Metro Jateng
Berita Jawa Tengah

DPRD Banyumas Pastikan Tak Ada Rekomendasi Titipan PPDB Tahun Ini, Posko Pengaduan Disiapkan

METROJATENG.COM, PURWOKERTO – Sikap tegas ditunjukan DPRD Banyumas menghadapi momentum Penerimaan Peserta Didik Baru (PPDB) tahun ini. Dimana tahun ini tidak diperbolehkan penggunaan surat rekomendasi dari pihak manapun. Termasuk dari jajaran eksekutif, maupun kepala sekolah, serta komite sekolah dan tokoh masyarakat.

Ketua DPRD Banyumas, Subagyo SPd.M.Si menegaskan hal tersebut dalam rapat bersama Dinas Pendidikan (Dindik) Kabupaten Banyumas, Senin (23/6/2025). Menurutnya, penghapusan rekomendasi tersebut, untuk memenuhi rasa keadilan, sehingga persaingan berjalan dengan sehat.

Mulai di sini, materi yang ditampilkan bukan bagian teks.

-- ==== Sys2Proof/Machine/Ops.lean ====
section
/-!
DEFINITION. The shared operations of instructions: issue and retirement, traps and returns, registers, streams,
scalar accesses and flags (R167 to R175, R224 to R230, R267, R282).
-/
namespace Sys2Proof.Machine
open Sys2Proof

/-- Why an instruction does not retire: it waits, without or with an effect kept; it traps, exactly, exactly with an
effect kept, or with `EPC` naming the next instruction. -/
inductive Stop where
  | hold
  | holdIn (f : State → State)
  | trap (cause : BitVec 8) (info : Word)
  | trapIn (f : State → State) (cause : BitVec 8) (info : Word)
  | trapNext (s : State) (cause : BitVec 8) (info : Word)

/-- Where an instruction that retires goes on: the next address, a transfer, or a transfer that keeps the loop state
(calls and `LOOP`, R283). -/
inductive Flow where
  | next
  | jump (t : BitVec 16)
  | call (t : BitVec 16)
  deriving DecidableEq, Repr

/-- What an instruction does: a new state and a value, or a reason why it does not retire. -/
abbrev M := StateT State (Except Stop)

/-- The instruction waits. -/
def hold {α : Type} : M α := fun _ => .error .hold
/-- The instruction traps exactly. -/
def trap {α : Type} (cause : BitVec 8) (info : Word := 0) : M α := fun _ => .error (.trap cause info)
/-- The instruction waits unless a condition holds. -/
def holdUnless (b : Bool) : M Unit := fun s => if b then .ok ((), s) else .error .hold
/-- The instruction traps when a condition holds. -/
def trapIf (b : Bool) (cause : BitVec 8) (info : Word := 0) : M Unit :=
  fun s => if b then .error (.trap cause info) else .ok ((), s)
/-- The thread at issue. -/
def getThr (c : Ctx) : M Thread := fun s => .ok (s.thread c.core c.ts, s)
/-- The core at issue. -/
def getCore (c : Ctx) : M Core := fun s => .ok (s.core c.core, s)
/-- The state. -/
def getState : M State := fun s => .ok (s, s)
/-- The state changed. -/
def modState (f : State → State) : M Unit := fun s => .ok ((), f s)
/-- The thread at issue changed. -/
def modThr (c : Ctx) (f : Thread → Thread) : M Unit := modState fun s => s.modThread c.core c.ts f
/-- The core at issue changed. -/
def modCore (c : Ctx) (f : Core → Core) : M Unit := modState fun s => s.setCore c.core (f (s.core c.core))
/-- The next instruction. -/
def goOn : M Flow := fun s => .ok (.next, s)

/-! ## Status fields (R227) -/

/-- `inh`: the resident handler runs. -/
def Thread.inh (t : Thread) : Bool := t.estat.getLsbD 8
/-- `phand`: the program handler runs. -/
def Thread.phand (t : Thread) : Bool := t.estat.getLsbD 9

/-- `ESTAT` from its fields. -/
def estatOf (cpseq : BitVec 16) (late mpend phand inh : Bool) : Word :=
  BitVec.ofNat 64 (cpseq.toNat * 2 ^ 48 + boolNat late * 2 ^ 11 + boolNat mpend * 2 ^ 10 + boolNat phand * 2 ^ 9 +
    boolNat inh * 2 ^ 8)

/-- The segment of an instruction address (R179). -/
def segOf (a : BitVec 16) : Nat := a.toNat / 4096

/-- `THREADID` of a thread set of a domain-relative core (R169). -/
def Thread.idWord (t : Thread) (rel : Nat) (ts : Fin 4) : Word :=
  BitVec.ofNat 64 (t.gwidth * 2 ^ 24 + t.gpos * 2 ^ 16 + rel * 4 + ts.val)

/-- The instruction at issue runs in segment 0 (R169). -/
def Ctx.resident (c : Ctx) : Bool := segOf c.addr == 0

/-! ## Errors and the end of crews (R66, R225) -/

/-- A crew raises error bits (R45, R66, R118). -/
def State.raise (s : State) (core : Nat) (bits : BitVec 16) (cause : BitVec 8) : State :=
  let c := s.core core
  let crew := c.crew.map fun w =>
    { w with errors := w.errors ||| bits.setWidth 8, cause := if w.errors == 0 then cause else w.cause }
  s.setCore core { c with crew := crew, ridge := c.ridge.map fun r => { r with errors := r.errors ||| bits } }

/-- A thread set joins the order of turns. -/
def State.enqueue (s : State) (core : Nat) (ts : Fin 4) : State :=
  if s.runq.contains (core, ts) then s else { s with runq := s.runq ++ [(core, ts)] }

/-- A thread set stops; its claims go when its matrix commands have completed (R353). -/
def Thread.stop (t : Thread) : Thread :=
  { t with run := if t.run == .off then .off else .stopped, stopReq := false, due := {}, joining := none, rwait := none,
           rword := none, lapWait := none, lapFor := none, matWait := false, drew := 0, sending := none, asked := [],
           estat := t.estat &&& ~~~(0x300 : Word) }

/-- The submissions of a core's thread sets that no port has decided are withdrawn (R324). -/
def State.withdrawAll (s : State) (core : Nat) : State := (List.finRange 4).foldl (fun s ts => s.withdraw core ts) s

“Tidak ada rekomendasi dari pihak manapun, tanpa pengecualian, termasuk dari DPRD, eksekutif, kepala sekolah maupun komite sekolah dan tokoh masyarakat,” terangnya.

Selain soal surat rekomendasi, pertemuan tersebut juga menghasilkan beberapa kesepakatan lain, yaitu adanya pengecualian terhadap anak yatim atau anak yatim piatu dan difabel akan diberikan kebijakan khusus oleh Dindik. Sedangkan terkait kemungkinan adanya ijazah yang ditahan, akan diselesaikan oleh Dindik Banyumas.

Tak hanya itu, DPRD Banyumas juga membuka lapak aduan untuk masyarakat yang merasa dirugikan ataupun yang ingin mendapatkan informasi lebih lanjut terkait penerimaan siswa baru SD dan SMP. Setiap harinya, sampai dengan penutupan pendaftaran siswa baru, Rabu (25/6/2025), akan ada anggota dari Komisi IV yang standby untuk menerima pengaduan dari masyarakat.

“Sampai dengan Rabu (25/6/2025), pukul 00.00 WIB, DPRD Banyumas membuka pintu lebar-lebar untuk pengaduan terkait proses penerimaan siswa baru,” jelas politisi PDI Perjuangan Banyumas ini.

Sementara itu, terkait domisili, kesepakatannya tetap mengacu pada wilayah administrasi sekolah tersebut berada di wilayah mana. Domisili utama tetap yang masuk wilayah administratif, kemudian wilayah domisili sebaran yang berada di radius di sekitarnya sesuai yang ditetapkan kepala daerah.

“Ini kecuali untuk Desa Ledug dan Dukuhwaluh Kecamatan Kembaran, masuk wilayah blank spot, jauh dari SMP Kembaran. Ini bisa masuk penerimaan  sekolah di eks Kotatib Purwokerto karena sudah terlanjur masuk dalam SK Bupati. Tapi ini menjadi catatan evaluasi untuk ke depannya,” ujarnya.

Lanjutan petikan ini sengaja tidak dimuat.